-- ==== Sys2Proof/Certificates/Slice0/Obligations.lean ====
section
/-! DEFINITION. The statements for the provers. Each docstring names the rule of spec/ that the statement
formalises; a clause that rests on a choice of the model names its log entry. -/

open Sys2Proof Sys2Proof.Machine Host

/-! ## Encoding -/

/-- spec/30_encoding.md R101, R102, R104, R111, R113: decoding the encoding of a well-formed operation gives it
back, with every operand at every value. -/
def Obligations.DecodeOfEncode : Prop :=
  ∀ i : Instr, i.wellFormed = true → decode (encode i) = .ok i

/-- R116, R101: what the decoder answers is well formed; a command byte and a write word are encoded back bit for
bit. -/
def Obligations.EncodeOfDecode : Prop :=
  (∀ p i, decode p = .ok i → i.wellFormed = true) ∧
  (∀ v, encode (decodeCommand v) = .cmd v) ∧
  (∀ w n i, kindField w = 0x1#4 → decode (.stim w n) = .ok i → encode i = .stim w 0)

/-- R101, R104: a few words written out from the tables decode to the operations they stand for. -/
def Obligations.TableWordsDecode : Prop :=
  decodeTableWord 16 0x0500 = some .rdIntstat ∧ decodeTableWord 16 0x12C0 = some (.wrFifo 0xC0) ∧
  decodeTableWord 16 0x1313 = some (.wrCmd 0x13) ∧ decodeTableWord 8 0x01 = some (.flush false) ∧
  decodeTableWord 8 0x13 = some (.selAtnXfer false) ∧ decodeTableWord 8 0xA2 = some (.tReselect true) ∧
  decodeTableWord 8 0x31 = some (.release false) ∧ decodeTableWord 8 0x24 = some (.illegal 0x24) ∧
  decodeTableWord 16 0x9000 = some .hreset ∧ decodeTableWord 16 0xA001 = some (.parity true)

/-- R101 "all other kinds are not stimuli", "`b` in {0, 1}", R72: the words refused, each by name, and the step that
refuses them. -/
def Obligations.OtherWordsRefused : Prop :=
  (∀ w n, kindField w ∉ [0x0#4, 0x1#4, 0x8#4, 0x9#4, 0xA#4] →
    decode (.stim w n) = .error (.notAStimulus (kindField w))) ∧
  (∀ w n, kindField w ∈ [0x0#4, 0x1#4] → 9#4 < offField w →
    decode (.stim w n) = .error (.offsetOutOfRange (offField w))) ∧
  (∀ w n, kindField w = 0xA#4 → w ∉ [0xA000#16, 0xA001#16] → decode (.stim w n) = .error (.parityOperand w)) ∧
  (∀ s p rest e, s.inbox = p :: rest → decode p = .error e → step s = .refused (.notAnOperation e))

/-- A step performs the decoded operation, with the stimulus taken from the inbox first. The clause that a step with
no stimulus changes nothing is the model's choice (log entry 2). -/
def Obligations.StepPerformsDecoded : Prop :=
  (∀ s p rest i, s.inbox = p :: rest → decode p = .ok i → step s = exec i { s with inbox := rest }) ∧
  (∀ s, s.inbox = [] → step s = .next s)

/-- R100, R114: a command byte written to offset 0x3 is the command of the opcode map, for all 256 bytes. -/
def Obligations.WrittenByteIsCommand : Prop :=
  ∀ v s, exec (.wrCmd v) s = exec (decodeCommand v) s
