-- ==== Sys2Proof/Tests/Slice0.lean ====
section
/-! SUPPORT. Tests: the ill-formed terms refused, a word for every constructor, one small step or two per operation,
with expected values from the vectors and programs of spec/95_test_vectors.md, and a witness for the hypotheses of
every statement. -/

namespace Sys2Proof.Tests

open Host (Outcome)
open Sys2Proof.Machine

/-! ## Well-formedness -/

theorem test_illegal_with_a_legal_opcode_is_ill_formed : (Instr.illegal 0x10).wellFormed = false := by decide
theorem test_illegal_with_bit_seven_is_ill_formed : (Instr.illegal 0xB1).wellFormed = false := by decide
theorem test_illegal_next_to_a_legal_opcode_is_well_formed : (Instr.illegal 0x32).wellFormed = true := by decide
theorem test_fireSel_is_no_stimulus : Instr.fireSel.wellFormed = false := by decide
theorem test_fireCc_is_no_stimulus : Instr.fireCc.wellFormed = false := by decide
theorem test_units_out_of_order_refused : DelayUnits.choose 16 16 = none ∧ DelayUnits.choose 3 0 = none := by decide
theorem test_units_chosen : (DelayUnits.choose 3 1).map DelayUnits.selUnit = some 3 := by decide

/-! ## Decoding: words written out from spec/30_encoding.md R101 (`kind ++ off ++ data`) and R104 -/

theorem test_decode_reads :
    decodeTableWord 16 0x0000 = some .rdTcl ∧ decodeTableWord 16 0x0100 = some .rdTch ∧
    decodeTableWord 16 0x0200 = some .rdFifo ∧ decodeTableWord 16 0x0300 = some .rdCmd ∧
    decodeTableWord 16 0x0400 = some .rdStat ∧ decodeTableWord 16 0x0500 = some .rdIntstat ∧
    decodeTableWord 16 0x0600 = some .rdSeq ∧ decodeTableWord 16 0x0700 = some .rdFflags ∧
    decodeTableWord 16 0x0800 = some .rdConfig ∧ decodeTableWord 16 0x0900 = some .rdCcf := by decide

theorem test_decode_writes :
    decodeTableWord 16 0x10CD = some (.wrTcl 0xCD) ∧ decodeTableWord 16 0x11AB = some (.wrTch 0xAB) ∧
    decodeTableWord 16 0x12C0 = some (.wrFifo 0xC0) ∧ decodeTableWord 16 0x1313 = some (.wrCmd 0x13) ∧
    decodeTableWord 16 0x1409 = some (.wrBusid 0x09) ∧ decodeTableWord 16 0x1503 = some (.wrTimeout 0x03) ∧
    decodeTableWord 16 0x16FF = some (.wrSyncp 0xFF) ∧ decodeTableWord 16 0x17FF = some (.wrSynco 0xFF) ∧
    decodeTableWord 16 0x18A5 = some (.wrConfig 0xA5) ∧ decodeTableWord 16 0x1902 = some (.wrCcf 0x02) := by decide

theorem test_decode_commands :
    decodeTableWord 8 0x00 = some (.reset false) ∧ decodeTableWord 8 0x81 = some (.flush true) ∧
    decodeTableWord 8 0x02 = some (.devReset false) ∧ decodeTableWord 8 0x83 = some (.busReset true) ∧
    decodeTableWord 8 0x10 = some (.select false) ∧ decodeTableWord 8 0x91 = some (.selXfer true) ∧
    decodeTableWord 8 0x12 = some (.selAtn false) ∧ decodeTableWord 8 0x93 = some (.selAtnXfer true) ∧
    decodeTableWord 8 0x20 = some (.tSendData false) ∧ decodeTableWord 8 0xA1 = some (.tSendStat true) ∧
    decodeTableWord 8 0x22 = some (.tReselect false) ∧ decodeTableWord 8 0xA3 = some (.tDisconnect true) ∧
    decodeTableWord 8 0x30 = some (.xfer false) ∧ decodeTableWord 8 0xB1 = some (.release true) := by decide

theorem test_decode_illegal : decodeTableWord 8 0x04 = some (.illegal 0x04) ∧ decodeTableWord 8 0x7F = some (.illegal 0x7F) ∧
    decodeTableWord 8 0xFF = some (.illegal 0xFF) ∧ decodeTableWord 8 0x32 = some (.illegal 0x32) := by decide

/-- `ADV`'s operand is carried beside the word, here in the bits above it (log entry 14). -/
theorem test_decode_events :
    decodeTableWord 16 0x8000 = some (.adv 0) ∧ decodeTableWord 24 0x1F8000 = some (.adv 31) ∧
    decodeTableWord 16 0x9000 = some .hreset ∧ decodeTableWord 16 0xA000 = some (.parity false) ∧
    decodeTableWord 16 0xA001 = some (.parity true) := by decide

/-- The firings have no bit pattern: `ADV`'s word decodes to `ADV` (R113; log entry 16). -/
theorem test_firings_have_no_word : encode .fireSel = encode (.adv 0) ∧ encode .fireCc = encode (.adv 0) := by decide

theorem test_other_words_refused :
    decode (.stim 0x0A00 0) = .error (.offsetOutOfRange 0xA) ∧ decode (.stim 0x1F00 0) = .error (.offsetOutOfRange 0xF) ∧
    decode (.stim 0x2000 0) = .error (.notAStimulus 0x2) ∧ decode (.stim 0xB000 0) = .error (.notAStimulus 0xB) ∧
    decode (.stim 0xA002 0) = .error (.parityOperand 0xA002) := by decide

/-! ## Small states -/

/-- A view of the next state, if there is one. -/
def after {α : Type} (o : Outcome State Fault Refusal) (view : State → α) : Option α :=
  match o with
  | .next s => some (view s)
  | .fault _ => none
  | .refused _ => none
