-- ==== Sys2Proof/Syntax.lean ====
section
/-! DEFINITION. The syntax of the interface: a request with all its fields (spec/30_encoding.md rule R61) and the
instruction it stands for, one constructor for each of the 13 rows of spec/opcode_table.json. -/

namespace Sys2Proof

/-- One request. Every field is present in every request (R61); an operation reads only the fields R62 lists for it. -/
structure Request where
  /-- Operation selector. -/
  op : Selector
  /-- Plaintext block (ENCRYPT). -/
  pt : Block
  /-- Tweak (ENCRYPT, SCHEDULE, EXPAND). -/
  tweak : Tweak
  /-- Master-key word 0 (ENCRYPT, SCHEDULE). -/
  k0 : Word60
  /-- Master-key word 1. -/
  k1 : Word60
  /-- Master-key word 2. -/
  k2 : Word60
  /-- Master-key word 3. -/
  k3 : Word60
  /-- Primitive operand (the test-view operations). -/
  x : Word60
  /-- Primitive key operand (G, ROUND, ROUND.F). -/
  key : RoundKey
  /-- Rotation amount (ROT5, ROT60). -/
  r : Amount
  deriving DecidableEq, Repr

/-- The operations (R64), each with the request fields it reads (R62), whole: the narrow reads of R66 are the meanings'
own (Machine/Operands.lean). -/
inductive Instr where
  /-- ENCRYPT, `op` 0x0 (R170). -/
  | encrypt (pt : Block) (tweak : Tweak) (k0 k1 k2 k3 : Word60)
  /-- SCHEDULE, `op` 0x1 (R152). -/
  | schedule (tweak : Tweak) (k0 k1 k2 k3 : Word60)
  /-- ROUND, `op` 0x2 (R127). -/
  | round (x : Word60) (key : RoundKey)
  /-- ROUND.F, `op` 0x3 (R128). -/
  | roundF (x : Word60) (key : RoundKey)
  /-- G, `op` 0x4 (R121). -/
  | g (x : Word60) (key : RoundKey)
  /-- SBOX, `op` 0x5 (R100). -/
  | sbox (x : Word60)
  /-- ROT5, `op` 0x6 (R105). -/
  | rot5 (x : Word60) (r : Amount)
  /-- ROT60, `op` 0x7 (R110). -/
  | rot60 (x : Word60) (r : Amount)
  /-- EXPAND, `op` 0x8 (R143). -/
  | expand (tweak : Tweak)
  /-- SUBWORDS, `op` 0x9 (R144). -/
  | subwords (x : Word60)
  /-- SIGMA, `op` 0xA (R145). -/
  | sigma (x : Word60)
  /-- PERMBITS, `op` 0xB (R146). -/
  | permbits (x : Word60)
  /-- The reserved selectors `op` 0xC..0xF (R65); `op` is kept because four selectors share the row. -/
  | reserved (op : Selector)
  deriving DecidableEq, Repr

end Sys2Proof
end

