/-! ## The obligations -/

/-- Settles O11: bit `i` of the operand, which is bit `i` of `x`, is taken to bit `i + r` mod 5. -/
theorem rot5RotatesOrReportsTheRange : Obligations.Rot5RotatesOrReportsTheRange := by
  refine ⟨fun q h => decodeRequest_eq_of_op h, fun x r s hview => ⟨fun h => ?_, exec_rot5_of_out_of_range x hview⟩⟩
  have hr : r.toNat < 5 := Nat.lt_succ_of_le h
  exact ⟨_, exec_rot5_of_in_range x hview hr,
    fun i => (isRotation_rotate5 (lowHalf x) ⟨r.toNat, hr⟩ i).trans (getLsbD_lowHalf x i)⟩

/-- Settles O12: bit `i` of `x` is taken to bit `i + r` mod 60. -/
theorem rot60RotatesOrReportsTheRange : Obligations.Rot60RotatesOrReportsTheRange := by
  refine ⟨fun q h => decodeRequest_eq_of_op h, fun x r s hview => ⟨fun h => ?_, exec_rot60_of_out_of_range x hview⟩⟩
  have hr : r.toNat < 60 := Nat.lt_succ_of_le h
  exact ⟨_, exec_rot60_of_in_range x hview hr, isRotation_rotate60 x ⟨r.toNat, hr⟩⟩

/-- Settles O13: the laws hold for whatever takes each bit `i` to bit `i + a`. -/
theorem rotate5Laws : Obligations.Rotate5Laws := by
  intro v w a b
  have h : IsRotation rotate5 := isRotation_rotate5
  exact ⟨h.rot_zero v, h.rot_rot v a b, h.onesCount_rot v a, h.bijective a, h.rot_xor v w a, h.rot_and v w a⟩

/-- Settles O14: the same laws, for 60 bits. -/
theorem rotate60Laws : Obligations.Rotate60Laws := by
  intro v w a b
  have h : IsRotation rotate60 := isRotation_rotate60
  exact ⟨h.rot_zero v, h.rot_rot v a b, h.onesCount_rot v a, h.bijective a, h.rot_xor v w a⟩

/-- Settles O10: the index is `x[4:0]`, and the entry there is what is delivered. -/
theorem sboxAnswersTheTableEntry : Obligations.SboxAnswersTheTableEntry := by
  refine ⟨fun q h => decodeRequest_eq_of_op h, fun x s hview => ?_⟩
  exact ⟨(lowHalf x).toFin, _, toNat_lowHalf x, rfl, answerTestView_of_testView 0x5 (sboxResponse s.sbox x) hview⟩

/-- Settles O15: the table is a permutation written out, and the inverse permutation undoes it. -/
theorem sboxAfterResetIsABijection : Obligations.SboxAfterResetIsABijection := by
  refine ⟨fun a b hne heq => hne (sboxRom_bijective a b heq), fun v => ?_, Config.sbox.symm, fun v => ?_⟩
  · exact ⟨(Config.sbox.symm v).toFin, (readSbox_sboxRom _).trans (Config.sbox.apply_symm_apply v)⟩
  · exact (congrArg Config.sbox.symm (readSbox_sboxRom v)).trans (Config.sbox.symm_apply_apply v)

end Sys2Proof.Machine
end

section
/-! PROOFS. The mixing function and the rounds (spec/41_mixing_round.md). The key terms of G are linear in the key and in
the value, and the cross-term is all that disturbs this; a block and a round key are the concatenation of their parts;
and the half that a round passes on fixes the half it was mixed into. -/

namespace Sys2Proof.Machine

/-! ## The mixing function G -/

section mixing

theorem and_xor_distrib_left {w : Nat} (a b c : BitVec w) : a &&& (b ^^^ c) = (a &&& b) ^^^ (a &&& c) := by
  apply BitVec.eq_of_getLsbD_eq
  intro i hi
  simp only [BitVec.getLsbD_and, BitVec.getLsbD_xor, Bool.and_xor_distrib_left]

theorem xor_and_distrib_right {w : Nat} (a b c : BitVec w) : (a ^^^ b) &&& c = (a &&& c) ^^^ (b &&& c) := by
  rw [BitVec.and_comm, and_xor_distrib_left, BitVec.and_comm c a, BitVec.and_comm c b]

/-- The XOR of the five key terms of G: G without its cross-term (R121). -/
def keyTerms (v : Half) (kk : SubKey) : Half :=
  (rotate5 v 0 &&& keyFragment kk 0) ^^^ (rotate5 v 1 &&& keyFragment kk 1) ^^^ (rotate5 v 2 &&& keyFragment kk 2) ^^^
    (rotate5 v 3 &&& keyFragment kk 3) ^^^ (rotate5 v 4 &&& keyFragment kk 4)
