-- ==== Sys2Proof/Machine/Load8.lean ====
section
/-! DEFINITION. 8-bit loads (spec/40_load8.md): "it never writes a flag, never touches `sp`, never reads or
writes more than one data byte, and never sign-extends" (R149). -/

namespace Sys2Proof.Machine

/-- `LD r,r'` (R130). -/
def execLdRR (r r' : Reg8) (s : State) : Result := move8 1 (.reg r) (.reg r') s

/-- `LD r,d8` (R131). -/
def execLdRD8 (r : Reg8) (d8 : Byte) (s : State) : Result := move8 2 (.reg r) (.imm d8) s

/-- `LD r,(HL)` (R132). -/
def execLdRHL (r : Reg8) (s : State) : Result := move8 1 (.reg r) .hlInd s

/-- `LD (HL),r` (R133). -/
def execLdHLR (r : Reg8) (s : State) : Result := move8 1 .hlInd (.reg r) s

/-- `LD (HL),d8` (R134). -/
def execLdHLD8 (d8 : Byte) (s : State) : Result := move8 2 .hlInd (.imm d8) s

/-- `LD (HL+),A` (R135). -/
def execLdHLIncA (s : State) : Result := move8 1 .hlInc (.reg .A) s

/-- `LD (HL-),A` (R136). -/
def execLdHLDecA (s : State) : Result := move8 1 .hlDec (.reg .A) s

/-- `LD A,(HL+)` (R137). -/
def execLdAHLInc (s : State) : Result := move8 1 (.reg .A) .hlInc s

/-- `LD A,(HL-)` (R138). -/
def execLdAHLDec (s : State) : Result := move8 1 (.reg .A) .hlDec s

/-- `LD (BC),A` (R139). -/
def execLdBCA (s : State) : Result := storeA 1 s.bc s

/-- `LD (DE),A` (R140). -/
def execLdDEA (s : State) : Result := storeA 1 s.de s

/-- `LD A,(BC)` (R141). -/
def execLdABC (s : State) : Result := loadA 1 s.bc s

/-- `LD A,(DE)` (R142). -/
def execLdADE (s : State) : Result := loadA 1 s.de s

/-- `LD (a16),A` (R143). -/
def execLdA16A (a16 : Word) (s : State) : Result := storeA 3 a16 s

/-- `LD A,(a16)` (R144). -/
def execLdAA16 (a16 : Word) (s : State) : Result := loadA 3 a16 s

/-- `LDH (a8),A` (R145). -/
def execLdhA8A (a8 : Byte) (s : State) : Result := storeA 2 (highPage a8) s

/-- `LDH A,(a8)` (R146). -/
def execLdhAA8 (a8 : Byte) (s : State) : Result := loadA 2 (highPage a8) s

/-- `LD (C),A` (R147). -/
def execLdCA (s : State) : Result := storeA 1 (highPage s.c) s

/-- `LD A,(C)` (R148). -/
def execLdAC (s : State) : Result := loadA 1 (highPage s.c) s

end Sys2Proof.Machine
end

● **What is needed**
Above are the entries; count how many of their lines contain the word "Prop" and give only that number.

● **Reply**
6